In common with any well studied set of genes, the disease genes examined here were significantly better annotated relative to the average in the human genome. To be precise, our positive control set of genes possesses 10.71 IDs per gene (standard deviation (SD): 4.51) whereas the genome average is 5.39 IDs per gene (SD: 4.51). As POCUS relies on over-representation of IDs between loci, and as highly annotated genes are more likely to contain a given ID than poorly annotated genes, this could introduce bias into the protocol. In this case we might expect the positive control genes scoring above the threshold to be those with the highest number of IDs. In fact, the mean numbers of IDs possessed by positive control genes above the threshold are 11.25 (SD: 5.32), 12.55 (SD: 4.93), and 13 (SD: 4.44) at the three locus sizes, respectively. None of these means is significantly different from that of the positive control set in general (by two-tailed, unpaired t tests). Other data suggest that, in general, POCUS identified disease genes correctly because these genes have highly scoring IDs rather than a large number of moderately scoring IDs. This effect is visible in comparisons between the average scores per ID for positive control disease gene sets versus non-disease genes within the simulated loci. At the three locus sizes examined (100, 500, and 1,000 IDs), these scores are 0.0144 compared to 0.0014, 0.0043 compared to 0.0003, and 0.0025 compared to 0.0002, respectively. In each case, the positive control disease genes possess IDs that score around 10 times more than the IDs possessed by non-disease genes. Thus, the success of POCUS is largely attributable to patterns of ID sharing between disease genes that are unusual with respect to other genes arbitrarily selected from the genome. The score assigned to an ID depends on the rarity of the ID in the genome, the number of genes at different loci sharing it, and the size and number of loci examined. In practical terms, when genes do score above threshold they do so as a result of possessing high-scoring IDs (greater than 0.4). The stringency of POCUS is evident in the observation that at the largest locus size the genes scoring above threshold shared IDs seen only 10 or fewer times in the genome. Alternatively, less rare identifiers (occurring 10-50 times in the genome) could also score highly provided they were shared between five or more genes at different loci.

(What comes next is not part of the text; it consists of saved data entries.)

/-- The frames received from another station that reach a block or the responder. -/
def isReception : Instr → Bool
  | .markReceived _ _ _ | .alertReceived _ | .offerReceived _ _ | .sceneReceived _ _ | .speedReceived _ _ _
  | .fetchReceived _ _ | .presenceReceived _ _ | .clearFaults _ _ _ | .clearSticky _ _ _ | .clearCounts _ _
  | .restart _ _ | .restReceived _ _ | .probeSceneApplied _ _ | .probeSceneStaged _ _ | .probePending _ _
  | .probePeer _ _ | .probeChannel _ _ | .probeStation _ _ _ | .probeLinkCounts _ _ | .probeSpeed _ _
  | .probeConfig _ _ | .probeUnknownItem _ _ _ | .answerReceived _ | .malformedFrame _ | .numberConflict => true
  | _ => false

/-- Commands that leave every channel record of the Ramp Engine. -/
def leavesRamps : Instr → Bool
  | .checkError | .frameStart | .arbitrationLost | .ownOfferComplete _ | .ownPresenceComplete _ | .ownFrameComplete _
  | .lineTimeOut | .cycleTimerExpiry | .presenceTimerExpiry | .fetchTimerExpiry | .peerSilent _ | .speedStale
  | .fallTimerExpiry | .offerSpacingExpiry | .settleTimerExpiry | .isolationTimerExpiry | .preparationTimerExpiry
  | .riseGuardExpiry | .budgetTimerExpiry _ => true
  | _ => false

/-- The sender of a received frame that reaches the link, the scene, the speed or the responder alone. -/
def quietSender : Instr → Option Station
  | .alertReceived rx | .offerReceived rx _ | .speedReceived rx _ _ | .fetchReceived rx _ | .clearSticky rx _ _
  | .clearCounts rx _ | .probeSceneApplied rx _ | .probeSceneStaged rx _ | .probePending rx _ | .probePeer rx _
  | .probeChannel rx _ | .probeStation rx _ _ | .probeLinkCounts rx _ | .probeSpeed rx _ | .probeConfig rx _
  | .probeUnknownItem rx _ _ | .answerReceived rx => some rx.sender
  | .malformedFrame n => some n
  | _ => none

/-- The completions of an own frame. -/
def isOwnCompletion : Instr → Bool
  | .ownMarkComplete _ _ | .ownOfferComplete _ | .ownPresenceComplete _ | .ownFrameComplete _ => true
  | _ => false

/-- The commands that set a block, or all of them, to its values at the start. -/
def isStart : Instr → Bool
  | .powerOn | .startComplete _ _ _ | .restart _ _ => true
  | _ => false

end Sys2Proof.Machine

/-! ### The queue of commands -/

/-- The interface of this row: a step takes the command at the front of the queue and runs it on the rest. -/
def Obligations.StepRunsFrontCommand : Prop :=
  ∀ (c : Instr) (rest : List Instr) (s : State),
    step { s with pending := c :: rest } = exec c { s with pending := rest }

/-- The model's choice, log entry 1: an idle step queues the first expiry that is due, or lets a quarter ms pass. An expiry is due
when its timer is at its end, in the state in which it acts (R62 to R64, R78; log entry 17), and nothing else is ever due. In a
quarter ms every running timer loses one, each age gains one, up to 65535 ms, and the ages of the peers stand still while ISOLATED
is set. -/
def Obligations.IdleStepQueuesFirstDueOrPassesTime : Prop :=
  (∀ s : State, s.pending = [] →
    (∀ c rest, due s = c :: rest → step s = .next { s with pending := [c] }) ∧
    (due s = [] → ∃ t, step s = .next t ∧ t.pending = [] ∧ t.pins = s.pins ∧ t.loader = s.loader ∧ t.draws = s.draws ∧
      t.link = { s.link with isolationTimer := oneLess s.link.isolationTimer } ∧
      t.cycle.number = s.cycle.number ∧
      (∀ k, s.cycle.cycle = .running k → t.cycle.cycle = .running (k - 1)) ∧
      ((∀ k, s.cycle.cycle ≠ .running k) → t.cycle.cycle = s.cycle.cycle) ∧
      (∀ k, s.cycle.presence = .running k → t.cycle.presence = .running (k - 1)) ∧
      ((∀ k, s.cycle.presence ≠ .running k) → t.cycle.presence = s.cycle.presence) ∧
      t.peers.emptyingDue = s.peers.emptyingDue ∧ (s.link.isolated = true → t.peers = s.peers) ∧
      (∀ n life r age, s.link.isolated = false → s.peers.entries.get n = .known life r age →
        t.peers.entries.get n = .known life r (min (age + 1) 262140)) ∧
      (∀ n, (s.peers.entries.get n = .absent ∨ s.peers.entries.get n = .self) →
        t.peers.entries.get n = s.peers.entries.get n) ∧
      t.scene = { s.scene with
        joinWindow := oneLess s.scene.joinWindow, fetch := s.scene.fetch.map fun f => ⟨f.wanted, f.attempts, f.timer - 1⟩ } ∧
      t.speed = { s.speed with
        source := s.speed.source.map fun r => ⟨r.station, r.lastSpeed, min (r.age + 1) 262140⟩
        fallTimer := oneLess s.speed.fallTimer, spacingTimer := oneLess s.speed.spacingTimer } ∧
      t.planner = { s.planner with
        settleTimer := oneLess s.planner.settleTimer, duckTimer := oneLess s.planner.duckTimer } ∧
      (∀ n, t.ramps.get n = { s.ramps.get n with
        stepTimer := oneLess (s.ramps.get n).stepTimer, holdTimer := oneLess (s.ramps.get n).holdTimer }) ∧
      t.equaliser = { s.equaliser with timer := oneLess s.equaliser.timer } ∧
      (∀ n, t.protection.records.get n = { s.protection.records.get n with
        retryTimer := oneLess (s.protection.records.get n).retryTimer
        budgetTimer := oneLess (s.protection.records.get n).budgetTimer }) ∧
      t.protection = { s.protection with
        records := t.protection.records
        riseGuard := oneLess s.protection.riseGuard, clipFall := oneLess s.protection.clipFall } ∧
      t.controller = { s.controller with
        railGoodTimer := oneLess s.controller.railGoodTimer, stabiliseTimer := oneLess s.controller.stabiliseTimer
        downTimer := oneLess s.controller.downTimer, railRetryTimer := oneLess s.controller.railRetryTimer })) ∧
  ∀ s : State,
    (∀ c ∈ due s, isTimed c = true) ∧
    (.cycleTimerExpiry ∈ due s ↔ s.cycle.cycle = .running 0) ∧
    (.presenceTimerExpiry ∈ due s ↔ s.cycle.presence = .running 0) ∧
    (.joinWindowExpiry ∈ due s ↔ s.scene.joinWindow = some 0 ∧ listening s ∧ s.scene.unit = .provisional) ∧
    (.fetchTimerExpiry ∈ due s ↔ s.scene.fetch.map FetchState.timer = some 0 ∧ listening s ∧ s.scene.unit = .resync) ∧
    (∀ n, .peerSilent n ∈ due s ↔
      s.link.isolated = false ∧ ∃ r age, s.peers.entries.get n = .known .active r age ∧ 1200 ≤ age) ∧
    (∀ n, .peerLost n ∈ due s ↔
      s.link.isolated = false ∧ ∃ r age, s.peers.entries.get n = .known .silent r age ∧ 4000 ≤ age) ∧
    (.speedStale ∈ due s ↔ s.speed.state = .fresh ∧ ∃ r, s.speed.source = some r ∧ 2000 ≤ r.age) ∧
    (.fallTimerExpiry ∈ due s ↔ s.speed.fallTimer = some 0) ∧
    (.offerSpacingExpiry ∈ due s ↔ s.speed.spacingTimer = some 0) ∧
    (.settleTimerExpiry ∈ due s ↔ s.planner.settleTimer = some 0) ∧
    (.duckTimerExpiry ∈ due s ↔ s.planner.duckTimer = some 0 ∧ s.planner.duck = .waiting) ∧
    (.isolationTimerExpiry ∈ due s ↔ s.link.isolationTimer = some 0) ∧
    (∀ n, .stepTimerExpiry n ∈ due s ↔ (s.ramps.get n).stepTimer = some 0) ∧
    (∀ n, .duckHoldExpiry n ∈ due s ↔ (s.ramps.get n).holdTimer = some 0 ∧ (s.ramps.get n).phase = .holding) ∧
    (.preparationTimerExpiry ∈ due s ↔
      s.equaliser.timer = some 0 ∧ s.controller.station ≠ .starting ∧ s.equaliser.state = .preparing ∧
        s.equaliser.position ≠ none ∧ s.equaliser.prepared ≠ none) ∧
    (.riseGuardExpiry ∈ due s ↔ s.protection.riseGuard = some 0) ∧
    (.clipFallTimerExpiry ∈ due s ↔ s.protection.clipFall = some 0) ∧
    (∀ n, .retryTimerExpiry n ∈ due s ↔
      (s.protection.records.get n).retryTimer = some 0 ∧ (s.protection.records.get n).state = .retryWait) ∧
    (∀ n, .budgetTimerExpiry n ∈ due s ↔ (s.protection.records.get n).budgetTimer = some 0) ∧
    (.railGoodTimerExpiry ∈ due s ↔ s.controller.railGoodTimer = some 0 ∧ s.controller.station = .railUp) ∧
    (.railRetryTimerExpiry ∈ due s ↔ s.controller.railRetryTimer = some 0 ∧ s.controller.station = .quiet) ∧
    (.stabiliseTimerExpiry ∈ due s ↔ s.controller.stabiliseTimer = some 0 ∧ s.controller.station = .stabilising) ∧
    (.downTimerExpiry ∈ due s ↔ s.controller.downTimer = some 0 ∧ s.controller.station = .railDown)

/-- No command stops the machine, and none touches the queue of commands. -/
def Obligations.EveryCommandAnswersNextAndKeepsTheQueue : Prop :=
  ∀ (c : Instr) (s : State), ∃ t, exec c s = .next t ∧ t.pending = s.pending

/-! ### Start and restart -/

/-- R6, R7, R11, R16, R42, R51, R58, R75, R91, R110, R148, R154, R156, R167, R170 to R173, R178 at power-on. That the pins
keep their levels, and that a frame in transmission is dropped, is the model's choice (log entries 7 and 31). -/
def Obligations.PowerOnValues : Prop :=
  ∀ s : State, ∃ t, exec .powerOn s = .next t ∧
    t.controller.station = .starting ∧ t.controller.rail = .off ∧ controllerTimersStopped t.controller ∧
    t.controller.stop = .powerOn ∧
    (∀ n, silentFromPowerOn (t.ramps.get n)) ∧
    t.link.waiting = [] ∧ t.link.sending = none ∧ t.link.counters = .zero ∧ t.link.isolated = false ∧
    t.link.isolationTimer = some 800 ∧ t.link.conflictReported = false ∧
    t.cycle.number = 0 ∧ t.cycle.cycle = .stopped ∧ t.cycle.presence = .stopped ∧
    (∀ n, t.peers.entries.get n = .absent) ∧ t.peers.emptyingDue = false ∧
    t.scene.unit = .provisional ∧ t.scene.applied.generation = none ∧ t.scene.staged = none ∧
    t.scene.pending = emptyRecord ∧ t.scene.joinWindow = none ∧ t.scene.fetch = none ∧ t.scene.conflict = none ∧
    t.speed = { source := none, state := .noSource, desired := 0, fallTimer := none, spacingTimer := none,
                offerWaiting := false } ∧
    (∀ n, t.planner.channels.get n = ⟨.silent, none, none⟩) ∧ t.planner.cut = 0 ∧ t.planner.gapSet = [] ∧
    t.planner.gapReview = false ∧ t.planner.settleTimer = none ∧ t.planner.fallReady = false ∧
    t.planner.duck = .off ∧ t.planner.duckTimer = none ∧
    (∀ n, t.equaliser.active.get n = ⟨.pass, .pass, .pass, .pass, .pass, .pass⟩ ∧ t.equaliser.shadow.get n = none) ∧
    t.equaliser.bypass = false ∧ t.equaliser.activeSettings = none ∧ t.equaliser.state = .idle ∧
    t.equaliser.prepared = none ∧ t.equaliser.list = [] ∧ t.equaliser.position = none ∧ t.equaliser.timer = none ∧
    t.equaliser.swapDue = false ∧ t.equaliser.lateSwaps = 0 ∧
    t.protection.scan = none ∧ t.protection.readings = ⟨none, none, .all none⟩ ∧
    t.protection.conditions = ⟨⟨false, 0⟩, ⟨false, 0⟩, ⟨false, 0⟩, ⟨false, 0⟩, ⟨false, 0⟩, .all ⟨false, 0⟩⟩ ∧
    t.protection.clip = 0 ∧ t.protection.riseGuard = none ∧ t.protection.clipFall = none ∧
    t.protection.active = .all false ∧ t.protection.sticky = .all false ∧
    (∀ n, t.protection.records.get n = ⟨.clear, none, 0, 0, none, none⟩) ∧
    t.pins = s.pins

/-- R5, R6, R18, R49, R58, R133, R134, R144, R179, R180 for a start after power-on or restart: an image that passes its check
starts the blocks and leads to RAIL_UP or on to STABILISING, and one that fails it leads to UNCONFIGURED. -/
def Obligations.StartAfterPowerOnOrRestart : Prop :=
  (∀ (straps : Station) (read : ImageRead) (selfTest : Bool) (image : Image) (s : State),
    s.controller.station = .starting → s.loader.freshStart = false → s.equaliser.bypass = false →
    checkImage straps none read = some image →
    ∃ t, exec (.startComplete straps read selfTest) s = .next t ∧
      t.loader.own = straps ∧ t.loader.image = image ∧ t.peers.entries.get straps = .self ∧
      t.scene.unit = .provisional ∧ t.scene.applied = ⟨none, image.startScene, straps, digestOf image.startScene⟩ ∧
      t.scene.joinWindow = some 1200 ∧
      t.controller.station = railUpEnd s ∧
      t.controller.rail = (if s.pins.railGood then .up else .rising) ∧
      t.cycle.cycle = .running (80 + straps.val) ∧ t.protection.scan = some 0 ∧
      (selfTest = true → t.equaliser.bypass = false ∧
        ∀ n, t.equaliser.active.get n = bankFor image (settingsOf image.startScene) n) ∧
      (selfTest = false → t.equaliser.bypass = true ∧ t.protection.active.eqMemory = true ∧
        t.protection.sticky.eqMemory = true)) ∧
  (∀ (straps : Station) (read : ImageRead) (selfTest : Bool) (s : State),
    s.controller.station = .starting → s.loader.freshStart = false → s.cycle.cycle = .stopped →
    checkImage straps none read = none →
    ∃ t, exec (.startComplete straps read selfTest) s = .next t ∧
      t.controller.station = .unconfigured ∧ t.loader.own = straps ∧ t.loader.image.roster = [] ∧
      t.scene.unit = .provisional ∧ t.scene.joinWindow = none ∧
      t.scene.applied = ⟨none, unconfiguredContent, straps, digestOf unconfiguredContent⟩ ∧
      t.protection.active.configBad = true ∧ t.protection.sticky.configBad = true ∧
      t.cycle.cycle = .stopped ∧ t.protection.scan = some 0)
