-- ==== Sys2Proof/Laws/Frames.lean ====
section
/-! SUPPORT. What the shared operations of Machine/Ops.lean leave as it was: one lemma for each field an operation does not
touch, so that no proof unfolds an operation to see past it. -/

namespace Sys2Proof.Machine

/-- A fold keeps what each of its steps keeps. -/
theorem foldl_invariant {σ α : Type} {P : σ → Prop} {f : σ → α → σ} {s : σ} (hs : P s) (h : ∀ t a, P t → P (f t a))
    (l : List α) : P (l.foldl f s) := by
  induction l generalizing s with
  | nil => exact hs
  | cons a l ih => exact ih (h s a hs)

@[simp] theorem channelSilenced_keeps (n : Channel) (s : State) :
    (channelSilenced n s).pending = s.pending ∧ (channelSilenced n s).pins = s.pins ∧
    (channelSilenced n s).loader = s.loader ∧ (channelSilenced n s).link = s.link ∧
    (channelSilenced n s).cycle = s.cycle ∧ (channelSilenced n s).peers = s.peers ∧
    (channelSilenced n s).scene = s.scene ∧ (channelSilenced n s).speed = s.speed ∧
    (channelSilenced n s).planner = s.planner ∧ (channelSilenced n s).ramps = s.ramps ∧
    (channelSilenced n s).equaliser = s.equaliser ∧ (channelSilenced n s).protection.scan = s.protection.scan ∧
    (channelSilenced n s).protection.readings = s.protection.readings ∧
    (channelSilenced n s).protection.conditions = s.protection.conditions ∧
    (channelSilenced n s).protection.clip = s.protection.clip ∧
    (channelSilenced n s).protection.riseGuard = s.protection.riseGuard ∧
    (channelSilenced n s).protection.clipFall = s.protection.clipFall ∧
    (channelSilenced n s).protection.active = s.protection.active ∧
    (channelSilenced n s).protection.sticky = s.protection.sticky ∧
    (channelSilenced n s).controller = s.controller ∧ (channelSilenced n s).draws = s.draws := by
  simp [channelSilenced, State.setRecord]

@[simp] theorem applyRamp_keeps (n : Channel) (r : RampResult) (s : State) :
    (applyRamp n r s).pending = s.pending ∧ (applyRamp n r s).pins = s.pins ∧ (applyRamp n r s).loader = s.loader ∧
    (applyRamp n r s).link = s.link ∧ (applyRamp n r s).cycle = s.cycle ∧ (applyRamp n r s).peers = s.peers ∧
    (applyRamp n r s).scene = s.scene ∧ (applyRamp n r s).speed = s.speed ∧ (applyRamp n r s).planner = s.planner ∧
    (applyRamp n r s).equaliser = s.equaliser ∧ (applyRamp n r s).protection.scan = s.protection.scan ∧
    (applyRamp n r s).protection.readings = s.protection.readings ∧
    (applyRamp n r s).protection.conditions = s.protection.conditions ∧
    (applyRamp n r s).protection.clip = s.protection.clip ∧
    (applyRamp n r s).protection.riseGuard = s.protection.riseGuard ∧
    (applyRamp n r s).protection.clipFall = s.protection.clipFall ∧
    (applyRamp n r s).protection.active = s.protection.active ∧
    (applyRamp n r s).protection.sticky = s.protection.sticky ∧ (applyRamp n r s).controller = s.controller ∧
    (applyRamp n r s).draws = s.draws := by
  unfold applyRamp; dsimp only; split <;> simp
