-- ==== Sys2Proof/Laws/SceneFrames.lean ====
section
/-! SUPPORT. What the operations of the Scene Agreement Unit and of the Speed Compensation Unit leave as it was. -/

namespace Sys2Proof.Machine

@[simp] theorem queueApplied_keeps (s : State) :
    (queueApplied s).pending = s.pending ∧ (queueApplied s).pins = s.pins ∧ (queueApplied s).loader = s.loader ∧
    (queueApplied s).link.sending = s.link.sending ∧ (queueApplied s).link.isolated = s.link.isolated ∧
    (queueApplied s).link.isolationTimer = s.link.isolationTimer ∧
    (queueApplied s).link.conflictReported = s.link.conflictReported ∧
    (queueApplied s).link.acknowledging = s.link.acknowledging ∧ (queueApplied s).cycle.number = s.cycle.number ∧
    (queueApplied s).peers = s.peers ∧ (queueApplied s).scene = s.scene ∧
    (queueApplied s).speed.source = s.speed.source ∧ (queueApplied s).speed.state = s.speed.state ∧
    (queueApplied s).speed.desired = s.speed.desired ∧ (queueApplied s).speed.fallTimer = s.speed.fallTimer ∧
    (queueApplied s).planner = s.planner ∧ (queueApplied s).ramps = s.ramps ∧
    (queueApplied s).equaliser = s.equaliser ∧ (queueApplied s).protection = s.protection ∧
    (queueApplied s).controller = s.controller ∧ (queueApplied s).draws = s.draws := by
  unfold queueApplied; split <;> simp

@[simp] theorem queueFetch_keeps (w : Generation) (s : State) :
    (queueFetch w s).pending = s.pending ∧ (queueFetch w s).pins = s.pins ∧ (queueFetch w s).loader = s.loader ∧
    (queueFetch w s).link.sending = s.link.sending ∧ (queueFetch w s).link.isolated = s.link.isolated ∧
    (queueFetch w s).link.isolationTimer = s.link.isolationTimer ∧
    (queueFetch w s).link.conflictReported = s.link.conflictReported ∧
    (queueFetch w s).link.acknowledging = s.link.acknowledging ∧ (queueFetch w s).cycle.number = s.cycle.number ∧
    (queueFetch w s).peers = s.peers ∧ (queueFetch w s).scene = s.scene ∧
    (queueFetch w s).speed.source = s.speed.source ∧ (queueFetch w s).speed.state = s.speed.state ∧
    (queueFetch w s).speed.desired = s.speed.desired ∧ (queueFetch w s).speed.fallTimer = s.speed.fallTimer ∧
    (queueFetch w s).planner = s.planner ∧ (queueFetch w s).ramps = s.ramps ∧
    (queueFetch w s).equaliser = s.equaliser ∧ (queueFetch w s).protection = s.protection ∧
    (queueFetch w s).controller = s.controller ∧ (queueFetch w s).draws = s.draws := by
  simp [queueFetch]

@[simp] theorem queueFetchOnce_keeps (w : Generation) (s : State) :
    (queueFetchOnce w s).pending = s.pending ∧ (queueFetchOnce w s).pins = s.pins ∧
    (queueFetchOnce w s).loader = s.loader ∧ (queueFetchOnce w s).link.sending = s.link.sending ∧
    (queueFetchOnce w s).link.isolated = s.link.isolated ∧
    (queueFetchOnce w s).link.isolationTimer = s.link.isolationTimer ∧
    (queueFetchOnce w s).link.conflictReported = s.link.conflictReported ∧
    (queueFetchOnce w s).link.acknowledging = s.link.acknowledging ∧
    (queueFetchOnce w s).cycle.number = s.cycle.number ∧ (queueFetchOnce w s).peers = s.peers ∧
    (queueFetchOnce w s).scene = s.scene ∧ (queueFetchOnce w s).speed.source = s.speed.source ∧
    (queueFetchOnce w s).speed.state = s.speed.state ∧ (queueFetchOnce w s).speed.desired = s.speed.desired ∧
    (queueFetchOnce w s).speed.fallTimer = s.speed.fallTimer ∧ (queueFetchOnce w s).planner = s.planner ∧
    (queueFetchOnce w s).ramps = s.ramps ∧ (queueFetchOnce w s).equaliser = s.equaliser ∧
    (queueFetchOnce w s).protection = s.protection ∧ (queueFetchOnce w s).controller = s.controller ∧
    (queueFetchOnce w s).draws = s.draws := by
  unfold queueFetchOnce; split <;> simp
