-- ==== Sys2Proof/Laws/Queue.lean ====
section
/-! SUPPORT. The lists of the transmit queue: insertion, replacement, and the frame that is displaced (R167, R168). -/

namespace Sys2Proof.Machine

/-- Every kind has a class rank of its own (R177). -/
@[simp] theorem kindOfRank_classRank (k : FrameKind) : kindOfRank (classRank k) = some k := by cases k <;> rfl

theorem classRank_le (k : FrameKind) : classRank k ≤ 10 := by cases k <;> decide

/-- A frame takes one place and no other frame leaves (R167). -/
theorem insertFrame_perm (f : QueuedFrame) (l : List QueuedFrame) : (insertFrame f l).Perm (f :: l) := by
  induction l with
  | nil => exact List.Perm.refl _
  | cons g rest ih =>
    unfold insertFrame; split
    · exact (ih.cons g).trans (List.Perm.swap f g rest)
    · exact List.Perm.refl _

theorem insertFrame_length (f : QueuedFrame) (l : List QueuedFrame) : (insertFrame f l).length = l.length + 1 := by
  simpa using (insertFrame_perm f l).length_eq

theorem mem_insertFrame {f g : QueuedFrame} {l : List QueuedFrame} : g ∈ insertFrame f l ↔ g = f ∨ g ∈ l := by
  rw [(insertFrame_perm f l).mem_iff, List.mem_cons]

theorem replacedBy_kind {new old : FrameBody} (h : replacedBy new old = true) : new.kind = old.kind := by
  cases new <;> cases old <;> first | rfl | (simp [replacedBy] at h)

theorem sharesPlace_kind {a b : FrameBody} (h : a.sharesPlace b = true) : a.kind = b.kind := by
  cases a <;> cases b <;> first | rfl | (simp [FrameBody.sharesPlace] at h)

/-- A replacement changes no kind and no number of frames (R167). -/
theorem replaceIn_kinds {new : FrameBody} {l l' : List QueuedFrame} (h : replaceIn new l = some l') :
    l'.map (fun f => f.body.kind) = l.map fun f => f.body.kind := by
  induction l generalizing l' with
  | nil => simp [replaceIn] at h
  | cons f rest ih =>
    unfold replaceIn at h
    split at h
    next hr => cases h; simp [replacedBy_kind hr]
    next =>
      split at h
      · simp at h
      next rest' hr => cases h; simp [ih hr]

theorem replaceIn_length {new : FrameBody} {l l' : List QueuedFrame} (h : replaceIn new l = some l') :
    l'.length = l.length := by simpa using congrArg List.length (replaceIn_kinds h)

/-- The displaced frame is a waiting one of higher key (R168). -/
theorem youngestAbove_spec {rank : Nat} {l : List QueuedFrame} {g : QueuedFrame} (h : youngestAbove rank l = some g) :
    g ∈ l ∧ rank < g.body.rank := by
  induction l generalizing g with
  | nil => simp [youngestAbove] at h
  | cons f rest ih =>
    unfold youngestAbove at h
    split at h
    · split at h
      next hf => cases h; exact ⟨List.mem_cons_self, hf⟩
      · simp at h
    next g' hg' =>
      split at h
      next hf => cases h; exact ⟨List.mem_cons_self, hf.1⟩
      next =>
        cases h
        exact ⟨List.mem_cons_of_mem _ (ih hg').1, (ih hg').2⟩

/-- With no waiting frame of higher key, none is displaced (R168). -/
theorem youngestAbove_none {rank : Nat} {l : List QueuedFrame} (h : ∀ f ∈ l, ¬rank < f.body.rank) :
    youngestAbove rank l = none := by
  induction l with
  | nil => rfl
  | cons f rest ih =>
    have h1 := ih fun g hg => h g (List.mem_cons_of_mem _ hg)
    have h2 := h f List.mem_cons_self
    simp [youngestAbove, h1, h2]

/-- A frame that replaces none, with a free place and no SCENE of its generation on the line, takes a place (R167). -/
theorem give_takes_place {b : FrameBody} {l : Link} (hr : replaceIn b l.waiting = none)
    (hs : sceneInTransmission b l = none) (hp : l.placesHeld < 8) : l.give true b = (l.insert b, none) := by
  unfold Link.give
  simp only [Bool.not_true, Bool.false_eq_true, if_false, hr, hs, hp, if_true]

/-- A frame given while the station admits none leaves the queue, and has ended (R170). -/
theorem give_not_admitted (b : FrameBody) (l : Link) : l.give false b = (l, some b) := by simp [Link.give]

end Sys2Proof.Machine
end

Less subtle bias could also have been introduced by IDs that are associated with a disease itself, but on examination the annotation of disease genes contained only four such IDs (GO:0007601 vision, GO:0007048 oncogenesis, GO:0008181 tumor suppressor, and GO:0008016 regulation of heart). All these IDs were omitted from our analyses to remove such bias. All annotation IDs for all disease genes are available as additional data from [9] and see Additional data files with the online version of this article.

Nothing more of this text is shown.